Las imágenes brutales de la policía española cargando contra la población de Cataluña hablan por sí mismas. De todos los testimonios que hemos podido ver y escuchar, particularmente, me ha impactado uno de una manera especial, el de una joven que, con la voz entrecortada, relataba las miradas de odio de los policías que cargaban contra la multitud. Más tarde, otros testigos han insistido en el mismo hecho. Es un odio ancestral, fomentado a lo largo de siglos, atizado por dos dictaduras en el siglo XX. Un odio que se utilizó para justificar una guerra civil. Un odio fomentado para ganar votos mediante una irresponsable recogida de firmas contra el Estatuto de Autonomía de Cataluña: «ya has firmado contra los catalanes!». Un odio propagado por tertulianos histriónicos, por medios de comunicación que han perdido todo el pudor a la hora de manipular la verdad. Un odio exhibido impúdicamente ante las cámaras con una agresividad calculada, destrozando escuelas con una total indiferencia de lo que pueda pensar la opinión pública internacional. La del domingo, fue una auténtica exhibición de violencia, voluntariamente televisada, dirigida a los espectadores españoles. No en vano, las primeras cargas policiales fueron en los colegios donde estaban concentrados el grueso de los medios de comunicación, donde debían votar el presidente Puigdemont, el vicepresidente Junqueras y la presidenta del Parlamento Forcadell. Para el presidente del Gobierno español el objetivo era transmitir una imagen de dureza ante los suyos, aunque fuera a costa de escandalizar a todo el mundo democrático.
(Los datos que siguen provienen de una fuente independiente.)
/-- Accepts and starts the next packet when it may start (R347 to R349), a LAUNCH within the time of its wake (R20); packets that
COND skips are passed over. -/
def pump (s : State) (v : Fin 17) (q : Fin 64) : Nat → State
  | 0 => s
  | fuel + 1 =>
    let y := s.queue v q
    let slot := y.pos
    if !y.en || y.err || s.vfHeld v || s.vfs[v].replay.isSome || slot = y.tail.toNat % slots y || y.pkts.any (!·.started) then s
    else
      let (b, inline) := s.slotPacket y slot
      if y.skip ≠ 0 then ((s.modQueue v q (fun y => takeSlot y slot inline false)).modQueue v q (fun y => { y with skip := y.skip - 1 })).pump v q fuel
      else
        let nibs := ((s.partOfVf v).map s.nibCount).getD 0
        let drop := fun (s : State) => s.modQueue v q (fun y => { y with inlined := y.inlined.filter (fun x => x.1 != slot) })
        match pktBad b nibs (v == 0) with
        | some c => (drop s).haltAt v q slot c
        | none =>
          if pktField b 0 1 = 6 && s.loopBad y slot (pktField b 0x22 1) then (drop s).haltAt v q slot 4
          else if (pktWaits b && y.pkts.any (!·.done)) ||
              y.pkts.any (fun p => !p.done && [0x05, 0x06].contains (pktField p.bits 0 1)) then s
          else
            let (id, s) := s.newId
            let s := s.modQueue v q (fun y => takeSlot y slot inline (pktField b 0 1 == 6))
            let clk := if pktWaits b then s.queueClk v q else s.agentClk v q
            let p : Packet := ⟨id, slot, b, inline, false, false, clk, s.cycle, 0, false⟩
            let s := s.modQueue v q (fun y => { y with pkts := y.pkts ++ [p] })
            let s := s.capItem v q 1 64 0 0 b.toNat
            let (c, s) := s.freeCycle s.cycle (if pktField b 0 1 = 1 then some (s.cycle + 1023) else none)
            s.schedule c (pktEvent b id)

/-- How far one call of `pump` may pass over skipped slots. -/
def pumpFuel : Nat := 65536

/-- The queue that holds packet `id`, and the packet. -/
def findPacket (s : State) (id : Nat) : Option (Fin 17 × Fin 64 × Packet) :=
  (List.finRange 17).findSome? (fun v => s.vfs[v].queues.findSome? (fun x =>
    (x.2.pkts.find? (·.id == id)).map (fun p => (v, x.1, p))))

def modPacket (s : State) (v : Fin 17) (q : Fin 64) (id : Nat) (f : Packet → Packet) : State :=
  s.modQueue v q (fun y => { y with pkts := y.pkts.map (fun p => if p.id = id then f p else p) })

/-- The packet starts: its accesses come after the completions it waited for (R349). -/
def startPacket (s : State) (v : Fin 17) (q : Fin 64) (p : Packet) : State :=
  (s.agentWait v q p.clk).modPacket v q p.id (fun p => { p with started := true })

/-! ## Replay (R344) -/

/-- Packet `id` is one that a replay re-issues (R344). -/
def replaying (s : State) (v : Fin 17) (id : Nat) : Bool := (s.vfs[v].replay.bind (·.waitFor)) == some id

/-- The offset in a capture area, from `pos` on, of its check record number i (R343, R357). -/
def checkRecord (s : State) (area used pos i : Nat) : Nat → Option Nat
  | 0 => none
  | fuel + 1 =>
    if used < pos + 64 then none
    else
      let len := Memory.read s.hostMem (area + pos + 8) 8
      let next := pos + 64 + (len + 63) / 64 * 64
      if Memory.read s.hostMem (area + pos) 1 ≠ 3 then s.checkRecord area used next i fuel
      else if i = 0 then some pos
      else s.checkRecord area used next (i - 1) fuel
Este odio se manifestó en cada porrazo, en cada patada, en cada pelota de goma… y lo han sentido los catalanes. Aquel «a por ellos» no era broma. Por eso, el domingo se rompió mucho más que la convivencia política entre Cataluña y España, se produjo una ruptura emocional incurable. Después de estos hechos, ¿por qué los ciudadanos de Cataluña han de querer compartir instituciones con una gente que los trata de «ellos» y que les manifiesta un odio tan profundo? ¿Y quien se lo puede reprochar? Sobre todo, cuando desde la izquierda, con la loable excepción de Pablo Iglesias, han dado alas a Rajoy para que ejerciera la represión, primero contra la Generalitat, después contra el pueblo que ejercía el derecho a votar de manera pacífica y, incluso, gandiana. El PSOE de Andalucía, Felipe González, Guerra, Rodríguez Ibarra, el diario El País… exigiendo más mano dura contra los independentistas. El mismo Pedro Sánchez, el domingo por la noche, con una voz compungida lamentaba la violencia pero la atribuía principalmente a la Generalitat, mientras seguía delegando en Rajoy una solución negociada. A pesar de la gran concentración espontánea en la Puerta del Sol de Madrid en apoyo a Cataluña, los catalanes deben sentirse muy solos dentro de este Estado. Después de siete años saliendo a la calle de forma masiva, sin el más mínimo incidente, son ignorados, insultados, vejados y, finalmente, apaleados ante los ojos de todo el mundo.

Cataluña se va… y nosotros nos quedamos. Nos quedamos en un Estado donde los franquistas se han manifestado orgullosos, no sólo en las calles, exhibiendo símbolos fascistas y cantando el «Cara al Sol». Hemos visto el fascismo en el Gobierno, en la fiscalía, en la policía, en determinados tribunales, en el Constitucional: un Estado donde se persiguen urnas y los fascistas campan con toda libertad; un Estado gobernado por el partido más corrupto de Europa, que apela a la defensa de la legalidad y de la Justicia, cuando ha burlado las leyes y ha obstaculizado y manipulado la Justicia.

Cataluña se va, impotente ante su fracaso para modernizar un Estado que no quiere cambiar, tan pagado de sí mismo. Y nosotros, algunos, con redoblada admiración os decimos: Adiós Cataluña… y hasta pronto!